20. Valid parentheses

Brainstorm ideas

A simple approach to solve this question would be to use a stack to manage what parentheses we need to look out for.

The image of our solution is like this. If we see any of the opening parantheses, we can add it to pool. When we see a closing parantheses, we can check whether the post recent item in pool is a matching pair. If it is, bingo! We have a valid pair and we take out (or also known as pop) the most recent item in pool. If it isn't, we can return False straight away since that's an invalid parentheses.

Then there are some expceptions that we need to check. If the pool is empty but we have a closing parentheses, then that's invalid too. Also, if the pool isn't empty by the time we've went through all the characters in s, that's invalid as well.
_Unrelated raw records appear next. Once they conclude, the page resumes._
open Sys2Proof Sys2Proof.Machine Sys2Proof.Claims in
/-- R270, R275, R278, R281, R285, R286: taking an exception. A stopped task leaves its tile, and memory is as the save of its context
left it: the task without its rings, with the cause, the stop beat and the bundle it resumes at. Where the area cannot be written, the
task ends and cannot be revived. A pre-empted task leaves its tile with its context saved and its record in the tile's return
slot, as the oldest of all. What the model keeps of a save beside its bytes, and the mark of an area that could not be written, are its
own (log 16). -/
def Sys2Proof.Claims.StopLeavesTile : Prop :=
  ∀ (s : State) (t : Nat) (k : Task), On s t k → (s.tile t).peerIn = [] → k.part < s.parts.length → k.unread = [] →
    (∀ i w, k.injHits = [] → k.record.tt = false → s.saveCtx t (stopped k i) i.cls true = .ok w →
      ((s.abort t i).tile t).task = none ∧ (s.abort t i).saved.head? = some (savedAs s t (stopped k i)) ∧
      ((w.quads.getD k.part {}).llen = 0 → (part s k.part).round = none → (∀ g ∈ k.record.groups, g = 0) →
        (s.abort t i).mem = w.mem)) ∧
    (∀ i c va, k.injHits = [] → k.record.tt = false → s.saveCtx t (stopped k i) i.cls true = .error (c, va) →
      ((s.abort t i).tile t).task = none ∧
      (s.abort t i).saved.head? = some { part := k.part, va := k.record.ctx.toNat, task := {}, spoiled := true }) ∧
    (∀ f w, s.saveCtx t (resting k f) .v true = .ok w →
      let u := s.giveUp t f false none
      (u.tile t).task = none ∧
      (part u k.part).commons = { record := (resting k f).record, slot := .ret t, stamp := 0 } :: (part s k.part).commons ∧
      u.saved.head? = some (savedAs s t (resting k f)) ∧ u.mem = w.mem)

open Sys2Proof Sys2Proof.Machine Sys2Proof.Claims in
/-- R278, R283, R287, R289, R290: the host halts a partition whose tiles and copy engines stand still, and one whose one task is between
its bundles, which it preempts there; and it resumes a partition; a write of the fence fences one and halts its queues; and the host
revives an aborted task, whose record enters a general slot marked raf. That in a fenced partition only the field changes (log 44) and
the stamp with which a revived record enters (log 11) are the model's choices. -/
def Sys2Proof.Claims.PartitionControl : Prop :=
  ∀ (s : State) (p : Nat), Unlocked s →
    let field (b : Bool) : State := { s with quads := updAt s.quads p fun q => { q with halt := b } }
    ((s.quads.getD p {}).halt = false →
      (s.fenced p = true ∨ ((∀ t ∈ s.tilesOf p, (s.tile t).task = none ∧ (s.tile t).copyQ = []) ∧
        ∀ q ∈ s.quadsOf p, (s.quads.getD q {}).copyQ = [])) →
      Leaves s (.partitionHalt p) (field true)) ∧
    (∀ t k, (s.quads.getD p {}).halt = false → s.fenced p = false → t ∈ s.tilesOf p → On s t k →
      (∀ u ∈ s.tilesOf p, (u ≠ t → (s.tile u).task = none) ∧ (s.tile u).copyQ = []) →
      (∀ q ∈ s.quadsOf p, (s.quads.getD q {}).copyQ = []) → k.mills = [] → k.open_ = true → k.forcible = true →
      let f := (s.tile t).heldBeat k
      (∀ d ∈ (s.tile t).dues, f ≤ d.1 ∨ d.2.2 = .fill ∨ d.2.2 = .run) →
      Leaves s (.partitionHalt p) (((field true).modTile t fun x => x.toBeat f).takePreempt t f true)) ∧
    ((s.quads.getD p {}).halt = true → s.fenced p = true → Leaves s (.partitionResume p) (field false)) ∧
    (s.fenced p = false → (s.quads.getD p {}).halt = true → (∀ q n, (s.queue q n).awake = false) →
      (∀ x ∈ (part s p).commons, x.record.tt = false) → p < s.quads.length →
      Comes s (.partitionResume p) fun u => (u.quads.getD p {}).halt = false ∧ u.mem = s.mem ∧ u.tiles = s.tiles ∧
        u.parts = s.parts) ∧
    (s.fenced p = false → p < s.parts.length →
      Comes s (.partitionFence p) fun u => (part u p).fenced = some .partitionFence ∧
        ∀ q ∈ s.quadsOf p, ∀ n < 64, q < s.quads.length → n < (s.quads.getD q {}).queues.length →
          (u.queue q n).halted = true ∧ (u.queue q n).awake = false) ∧
    (∀ ctx r, s.revivable p (alignDown ctx 64) = some r → s.generalFree p = true → (∀ g ∈ r.groups, g = 0) →
      s.fenced p = false → p < s.parts.length →
      Comes s (.revive p ctx) fun u => u.mem = s.mem ∧ (part u p).commons = (part s p).commons ++
        [{ record := { r with raf := true }, slot := .general, stamp := s.clockMax }])

open Sys2Proof Sys2Proof.Machine Sys2Proof.Claims in
/-- R231, R265: a token's copy goes back to its engine, or is dropped; an invalidation raises busy, and once it is done no unit of the
partition caches a translation of its range. -/
def Sys2Proof.Claims.TokensAndTranslations : Prop :=
  ∀ (s : State) (q : Nat), q < s.quads.length →
    (∀ tok t n c, ((s.quads.getD q {}).halted.find? fun h => h.1 == tok) = some (tok, .tileCopy t n) → t < s.tiles.length →
      ((s.tile t).copyHalted.find? fun c => c.serial == n) = some c → (s.tile t).copyQ = [] →
      Comes s (.resumeHalted q tok) (fun u => u.mem = s.mem ∧ (u.tile t).copyQ = [c] ∧
        (u.tile t).copyHalted = ((s.tile t).copyHalted.filter fun c => c.serial != n) ∧
        (u.quads.getD q {}).halted = ((s.quads.getD q {}).halted.filter fun h => h.1 != tok)) ∧
      Comes s (.abandonHalted q tok) (fun u => u.mem = s.mem ∧ (u.tile t).copyQ = [] ∧
        (u.tile t).copyHalted = ((s.tile t).copyHalted.filter fun c => c.serial != n) ∧
        (u.quads.getD q {}).halted = ((s.quads.getD q {}).halted.filter fun h => h.1 != tok))) ∧
    (s.partOf q = q →
      Comes s (.tlbInvalidate q) fun u => u.mem = s.mem ∧ (u.quads.getD q {}).busy = true ∧
        (u.quads.getD q {}).invalidating = (s.quads.getD q {}).invalidating
          ++ [((s.quads.getD q {}).iva.toNat, (s.quads.getD q {}).icount.toNat)]) ∧
    ((s.quads.getD q {}).invalidating ≠ [] →
      Comes s (.tlbInvalidateDone q) fun u => u.mem = s.mem ∧ (u.quads.getD q {}).busy = false ∧
        (u.quads.getD q {}).invalidating = [] ∧
        (∀ x ∈ s.quadsOf q, ∀ e ∈ (u.quads.getD x {}).tlb, ∀ r ∈ (s.quads.getD q {}).invalidating, e.inRange q r.1 r.2 = false) ∧
        ∀ x ∈ u.tiles, ∀ e ∈ x.micro, ∀ r ∈ (s.quads.getD q {}).invalidating, e.inRange q r.1 r.2 = false)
So with those checks included with everything else, that should give a solid solution to this question.

Solution

def isValid(self, s: str) -> bool:
    pool = []
    closed = {")":"(","}":"{","]":"["}
    for char in s:
        if char in closed:
            if not pool or pool[-1] != closed[char]:
                return False
            pool.pop()
        else:
            pool.append(char)
    return len(pool) == 0

Time complexity

With this solution, we're looking at a time complexity of O(n) because we make use of a for-loop to run a simple check with pool.

Space complexity

As for the space complexity, we're look at a constant O(n) since we have a pool that will hold n/2 characters IF s has valid parentheses. This dominates over the variables opened and closed because they hold information on the patterns.